Historic Landscape Characterisation

The Vale of Clwyd:
Moel y Parc, Aberwheeler, Denbighshire
(HLCA 1035)


Unenclosed upland forming part of Clwydian hills towards the northern end of the landscape area.

Historic background

The character area falls in the south-east corner the ancient ecclesiastical parish of Bodfari. Like the Penycloddiau character area it lay within the commote of Dogfeilyn in the medieval cantref of Dyffryn Clwyd, later to become the medieval lordship of Ruthin, the crest of Clwydian hills at this point having formed the boundary between Dyffryn Clwyd and the cantref of Tegeingl, along the historic boundary between the counties of Denbighshire and Flintshire. Prehistoric activity in the area is represented by two Bronze Age mountain-top cairns near the summit of Moel y Parc.

Key historic landscape characteristics

Prominent, round-headed hill forming distinctive landmark mid-way along the Clwydian hills and forming part of the Clwydian Range AONB. Upland area running along the top of the Clwydian hills, between 125-398m above OD, rising steeply to the south of the Aberchwiler valley to the north and the vale to the west, and sloping more gently to the east. Most of the area is registered common land.

The foundations of at least one rectangular long hut towards the south-west side of the area suggests seasonal upland settlement during possibly the late medieval or early post-medieval periods.

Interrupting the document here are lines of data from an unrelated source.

theorem State.pushShow_keep {m : Nat} {s0 : State} (s : State) (hm : subMask 32 m = true) (h : Keep m s0 s) : Keep m s0 (State.pushShow s) := by
  refine Keep.lift (f := 32) ?_ hm h
  unfold State.pushShow
  repeat' first
    | exact rfl
    | with_reducible exact Keep.refl _ _
    | with_reducible assumption
    | with_reducible apply State.sets_keep
    | with_reducible apply Keep.ite <;> intro _
    | with_reducible apply Keep.foldl <;> try intro _ _ _
    | with_reducible apply Keep.foldl_snd <;> try intro _ _ _
    | with_reducible refine Keep.of_snd ‹_ = (_, _)› ?_
    | with_reducible refine Keep.of_snd2 ‹_ = (_, _, _)› ?_
    | with_reducible apply Keep.of_id
    | split
    | dsimp only

theorem State.reloadFail_keep {m : Nat} {s0 : State} (s : State) (a1 : _) (hm : subMask 3171120 m = true) (h : Keep m s0 s) : Keep m s0 (State.reloadFail s a1) := by
  refine Keep.lift (f := 3171120) ?_ hm h
  unfold State.reloadFail
  repeat' first
    | exact rfl
    | with_reducible exact Keep.refl _ _
    | with_reducible assumption
    | with_reducible apply State.pushEnd_keep
    | with_reducible apply State.setMode_keep
    | with_reducible apply State.set_keep
    | with_reducible apply State.pushUpd_keep
    | with_reducible apply State.raise_keep
    | with_reducible apply Keep.ite <;> intro _
    | with_reducible apply Keep.foldl <;> try intro _ _ _
    | with_reducible apply Keep.foldl_snd <;> try intro _ _ _
    | with_reducible refine Keep.of_snd ‹_ = (_, _)› ?_
    | with_reducible refine Keep.of_snd2 ‹_ = (_, _, _)› ?_
    | with_reducible apply Keep.of_id
    | split
    | dsimp only

theorem State.pushFail_keep {m : Nat} {s0 : State} (s : State) (a1 : _) (hm : subMask 133692284 m = true) (h : Keep m s0 s) : Keep m s0 (State.pushFail s a1) := by
  refine Keep.lift (f := 133692284) ?_ hm h
  unfold State.pushFail
  repeat' first
    | exact rfl
    | with_reducible exact Keep.refl _ _
    | with_reducible assumption
    | with_reducible apply State.bringFail_keep
    | with_reducible apply State.bootUpd_keep
    | with_reducible apply State.pushEnd_keep
    | with_reducible apply State.reloadFail_keep
    | with_reducible apply Keep.ite <;> intro _
    | with_reducible apply Keep.foldl <;> try intro _ _ _
    | with_reducible apply Keep.foldl_snd <;> try intro _ _ _
    | with_reducible refine Keep.of_snd ‹_ = (_, _)› ?_
    | with_reducible refine Keep.of_snd2 ‹_ = (_, _, _)› ?_
    | with_reducible apply Keep.of_id
    | split
    | dsimp only

theorem State.pushDiscard_keep {m : Nat} {s0 : State} (s : State) (hm : subMask 133692284 m = true) (h : Keep m s0 s) : Keep m s0 (State.pushDiscard s) := by
  refine Keep.lift (f := 133692284) ?_ hm h
  unfold State.pushDiscard
  repeat' first
    | exact rfl
    | with_reducible exact Keep.refl _ _
    | with_reducible assumption
    | with_reducible apply State.pushEnd_keep
    | with_reducible apply State.bootUpd_keep
    | with_reducible apply State.unwind_keep
    | with_reducible apply State.reloadFail_keep
    | with_reducible apply Keep.ite <;> intro _
    | with_reducible apply Keep.foldl <;> try intro _ _ _
    | with_reducible apply Keep.foldl_snd <;> try intro _ _ _
    | with_reducible refine Keep.of_snd ‹_ = (_, _)› ?_
    | with_reducible refine Keep.of_snd2 ‹_ = (_, _, _)› ?_
    | with_reducible apply Keep.of_id
    | split
    | dsimp only
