-- ==== Sys2Proof/Laws/KeepRegsAll.lean ====
section
/-! SUPPORT. What each operation of Machine/RegsAll.lean leaves alone. -/

set_option Elab.async false

namespace Sys2Proof.Machine

theorem State.windowsPast_keep {m : Nat} {s0 : State} (s : State) (hm : subMask 1048608 m = true) (h : Keep m s0 s) : Keep m s0 (State.windowsPast s) := by
  refine Keep.lift (f := 1048608) ?_ hm h
  unfold State.windowsPast
  repeat' first
    | exact rfl
    | with_reducible exact Keep.refl _ _
    | with_reducible assumption
    | with_reducible apply State.calCancel_keep
    | with_reducible apply Keep.ite <;> intro _
    | with_reducible apply Keep.foldl <;> try intro _ _ _
    | with_reducible apply Keep.foldl_snd <;> try intro _ _ _
    | with_reducible refine Keep.of_snd ‹_ = (_, _)› ?_
    | with_reducible refine Keep.of_snd2 ‹_ = (_, _, _)› ?_
    | with_reducible apply Keep.of_id
    | split
    | dsimp only

theorem State.afterStep_keep {m : Nat} {s0 : State} (s : State) (a1 : _) (hm : subMask 76546080 m = true) (h : Keep m s0 s) : Keep m s0 (State.afterStep s a1) := by
  refine Keep.lift (f := 76546080) ?_ hm h
  unfold State.afterStep
  repeat' first
    | exact rfl
    | with_reducible exact Keep.refl _ _
    | with_reducible assumption
    | with_reducible apply State.fhStep_keep
    | with_reducible apply State.restackCancel_keep
    | with_reducible apply State.windowsPast_keep
    | with_reducible apply State.gateSync_keep
    | with_reducible apply Keep.ite <;> intro _
    | with_reducible apply Keep.foldl <;> try intro _ _ _
    | with_reducible apply Keep.foldl_snd <;> try intro _ _ _
    | with_reducible refine Keep.of_snd ‹_ = (_, _)› ?_
    | with_reducible refine Keep.of_snd2 ‹_ = (_, _, _)› ?_
    | with_reducible apply Keep.of_id
    | split
    | dsimp only

theorem wrTime_keep {m : Nat} {s0 : State} (a0 : _) (a1 : _) (a2 : _) (a3 : _) (s : State) (hm : subMask 76547888 m = true) (h : Keep m s0 s) : Keep m s0 (wrTime a0 a1 a2 a3 s) := by
  refine Keep.lift (f := 76547888) ?_ hm h
  unfold wrTime
  repeat' first
    | exact rfl
    | with_reducible exact Keep.refl _ _
    | with_reducible assumption
    | with_reducible apply State.ntuCtl_keep
    | with_reducible apply State.afterStep_keep
    | with_reducible apply State.afcUnlock_keep
    | with_reducible apply wrNtu_keep
    | with_reducible apply Keep.ite <;> intro _
    | with_reducible apply Keep.foldl <;> try intro _ _ _
    | with_reducible apply Keep.foldl_snd <;> try intro _ _ _
    | with_reducible refine Keep.of_snd ‹_ = (_, _)› ?_
    | with_reducible refine Keep.of_snd2 ‹_ = (_, _, _)› ?_
    | with_reducible apply Keep.of_id
    | split
    | dsimp only

theorem State.timeCtl_keep {m : Nat} {s0 : State} (s : State) (a1 : _) (a2 : _) (hm : subMask 76547890 m = true) (h : Keep m s0 s) : Keep m s0 (State.timeCtl s a1 a2) := by
  refine Keep.lift (f := 76547890) ?_ hm h
  unfold State.timeCtl
  repeat' first
    | exact rfl
    | with_reducible exact Keep.refl _ _
    | with_reducible assumption
    | with_reducible refine writeReg_keep _ _ _ _ _ _ _ (fun _ _ _ _ _ _ => ?_) ?_ ?_
    | with_reducible apply wrTime_keep
    | with_reducible apply Keep.ite <;> intro _
    | with_reducible apply Keep.foldl <;> try intro _ _ _
    | with_reducible apply Keep.foldl_snd <;> try intro _ _ _
    | with_reducible refine Keep.of_snd ‹_ = (_, _)› ?_
    | with_reducible refine Keep.of_snd2 ‹_ = (_, _, _)› ?_
    | with_reducible apply Keep.of_id
    | split
    | dsimp only

theorem execNtuAdj_keep (a0 : _) (s : State) {t : State} (h : execNtuAdj a0 s = .next t) : Keep 76547890 s t := by
  unfold execNtuAdj at h
  injection h with h
  subst h
  repeat' first
    | exact rfl
    | with_reducible exact Keep.refl _ _
    | with_reducible assumption
    | with_reducible apply State.timeCtl_keep
    | with_reducible apply Keep.ite <;> intro _
    | with_reducible apply Keep.foldl <;> try intro _ _ _
    | with_reducible apply Keep.foldl_snd <;> try intro _ _ _
    | with_reducible refine Keep.of_snd ‹_ = (_, _)› ?_
    | with_reducible refine Keep.of_snd2 ‹_ = (_, _, _)› ?_
    | with_reducible apply Keep.of_id
    | split
    | dsimp only

theorem execNtuSet_keep (a0 : _) (s : State) {t : State} (h : execNtuSet a0 s = .next t) : Keep 76547890 s t := by
  unfold execNtuSet at h
  injection h with h
  subst h
  repeat' first
    | exact rfl
    | with_reducible exact Keep.refl _ _
    | with_reducible assumption
    | with_reducible apply State.timeCtl_keep
    | with_reducible apply Keep.ite <;> intro _
    | with_reducible apply Keep.foldl <;> try intro _ _ _
    | with_reducible apply Keep.foldl_snd <;> try intro _ _ _
    | with_reducible refine Keep.of_snd ‹_ = (_, _)› ?_
    | with_reducible refine Keep.of_snd2 ‹_ = (_, _, _)› ?_
    | with_reducible apply Keep.of_id
    | split
    | dsimp only

theorem execNtuForceAdj_keep (a0 : _) (s : State) {t : State} (h : execNtuForceAdj a0 s = .next t) : Keep 76547890 s t := by
  unfold execNtuForceAdj at h
  injection h with h
  subst h
  repeat' first
    | exact rfl
    | with_reducible exact Keep.refl _ _
    | with_reducible assumption
    | with_reducible apply State.timeCtl_keep
    | with_reducible apply Keep.ite <;> intro _
    | with_reducible apply Keep.foldl <;> try intro _ _ _
    | with_reducible apply Keep.foldl_snd <;> try intro _ _ _
    | with_reducible refine Keep.of_snd ‹_ = (_, _)› ?_
    | with_reducible refine Keep.of_snd2 ‹_ = (_, _, _)› ?_
    | with_reducible apply Keep.of_id
    | split
    | dsimp only

theorem execNtuForceSet_keep (a0 : _) (s : State) {t : State} (h : execNtuForceSet a0 s = .next t) : Keep 76547890 s t := by
  unfold execNtuForceSet at h
  injection h with h
  subst h
  repeat' first
    | exact rfl
    | with_reducible exact Keep.refl _ _
    | with_reducible assumption
    | with_reducible apply State.timeCtl_keep
    | with_reducible apply Keep.ite <;> intro _
    | with_reducible apply Keep.foldl <;> try intro _ _ _
    | with_reducible apply Keep.foldl_snd <;> try intro _ _ _
    | with_reducible refine Keep.of_snd ‹_ = (_, _)› ?_
    | with_reducible refine Keep.of_snd2 ‹_ = (_, _, _)› ?_
    | with_reducible apply Keep.of_id
    | split
    | dsimp only

theorem execNtuUnlock_keep (a0 : _) (s : State) {t : State} (h : execNtuUnlock a0 s = .next t) : Keep 76547890 s t := by
  unfold execNtuUnlock at h
  injection h with h
  subst h
  repeat' first
    | exact rfl
    | with_reducible exact Keep.refl _ _
    | with_reducible assumption
    | with_reducible apply State.timeCtl_keep
    | with_reducible apply Keep.ite <;> intro _
    | with_reducible apply Keep.foldl <;> try intro _ _ _
    | with_reducible apply Keep.foldl_snd <;> try intro _ _ _
    | with_reducible refine Keep.of_snd ‹_ = (_, _)› ?_
    | with_reducible refine Keep.of_snd2 ‹_ = (_, _, _)› ?_
    | with_reducible apply Keep.of_id
    | split
    | dsimp only

theorem wrAo_keep {m : Nat} {s0 : State} (a0 : _) (a1 : _) (a2 : _) (a3 : _) (s : State) (hm : subMask 544 m = true) (h : Keep m s0 s) : Keep m s0 (wrAo a0 a1 a2 a3 s) := by
  refine Keep.lift (f := 544) ?_ hm h
  unfold wrAo
  repeat' first
    | exact rfl
    | with_reducible exact Keep.refl _ _
    | with_reducible assumption
    | with_reducible apply storeWord_keep
    | with_reducible apply Keep.ite <;> intro _
    | with_reducible apply Keep.foldl <;> try intro _ _ _
    | with_reducible apply Keep.foldl_snd <;> try intro _ _ _
    | (rewrite [State.mk_eq_updOf]; (with_reducible refine Keep.node 512 ?_ ?_ ?_); · refine Keep.upd 512 ?_ ?_ ?_ ?_ ?_ (fun p hp => ?_); exact rfl; exact rfl; exact rfl; exact rfl; exact rfl; cases p <;> first | exact absurd hp (by decide) | exact rfl)
    | with_reducible refine Keep.of_snd ‹_ = (_, _)› ?_
    | with_reducible refine Keep.of_snd2 ‹_ = (_, _, _)› ?_
    | with_reducible apply Keep.of_id
    | split
    | dsimp only

theorem rdAo_keep {m : Nat} {s0 : State} (a0 : _) (a1 : _) (a2 : _) (s : State) (hm : subMask 304 m = true) (h : Keep m s0 s) : Keep m s0 (rdAo a0 a1 a2 s).2 := by
  refine Keep.lift (f := 304) ?_ hm h
  unfold rdAo
  repeat' first
    | exact rfl
    | with_reducible exact Keep.refl _ _
    | with_reducible assumption
    | with_reducible apply loadWord_keep
    | with_reducible apply Keep.ite <;> intro _
    | with_reducible apply Keep.foldl <;> try intro _ _ _
    | with_reducible apply Keep.foldl_snd <;> try intro _ _ _
    | with_reducible refine Keep.of_snd ‹_ = (_, _)› ?_
    | with_reducible refine Keep.of_snd2 ‹_ = (_, _, _)› ?_
    | with_reducible apply Keep.of_id
    | split
    | dsimp only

Unimproved, treeless upland pasture similar to the Penycloddiau and Moel Famau character area to the south but physically separated by the band of enclosed fields running up onto the hills at Aifft. The summit of the hill is generally rough grassland, with extensive areas of bracken and clumps of gorse on the slightly lower ground, above the margins of the enclosed land, managed by periodic burning off. The lower margins of the area are defined by post and wire fences and in places by low field banks with grown out hedges replaced with post and wire fences. Small sheep scrapes on steeper ground.

Access by network of old paths and tracks running up the stream valleys to the west. Prominent telecommunications mast just outside the character area, to the east.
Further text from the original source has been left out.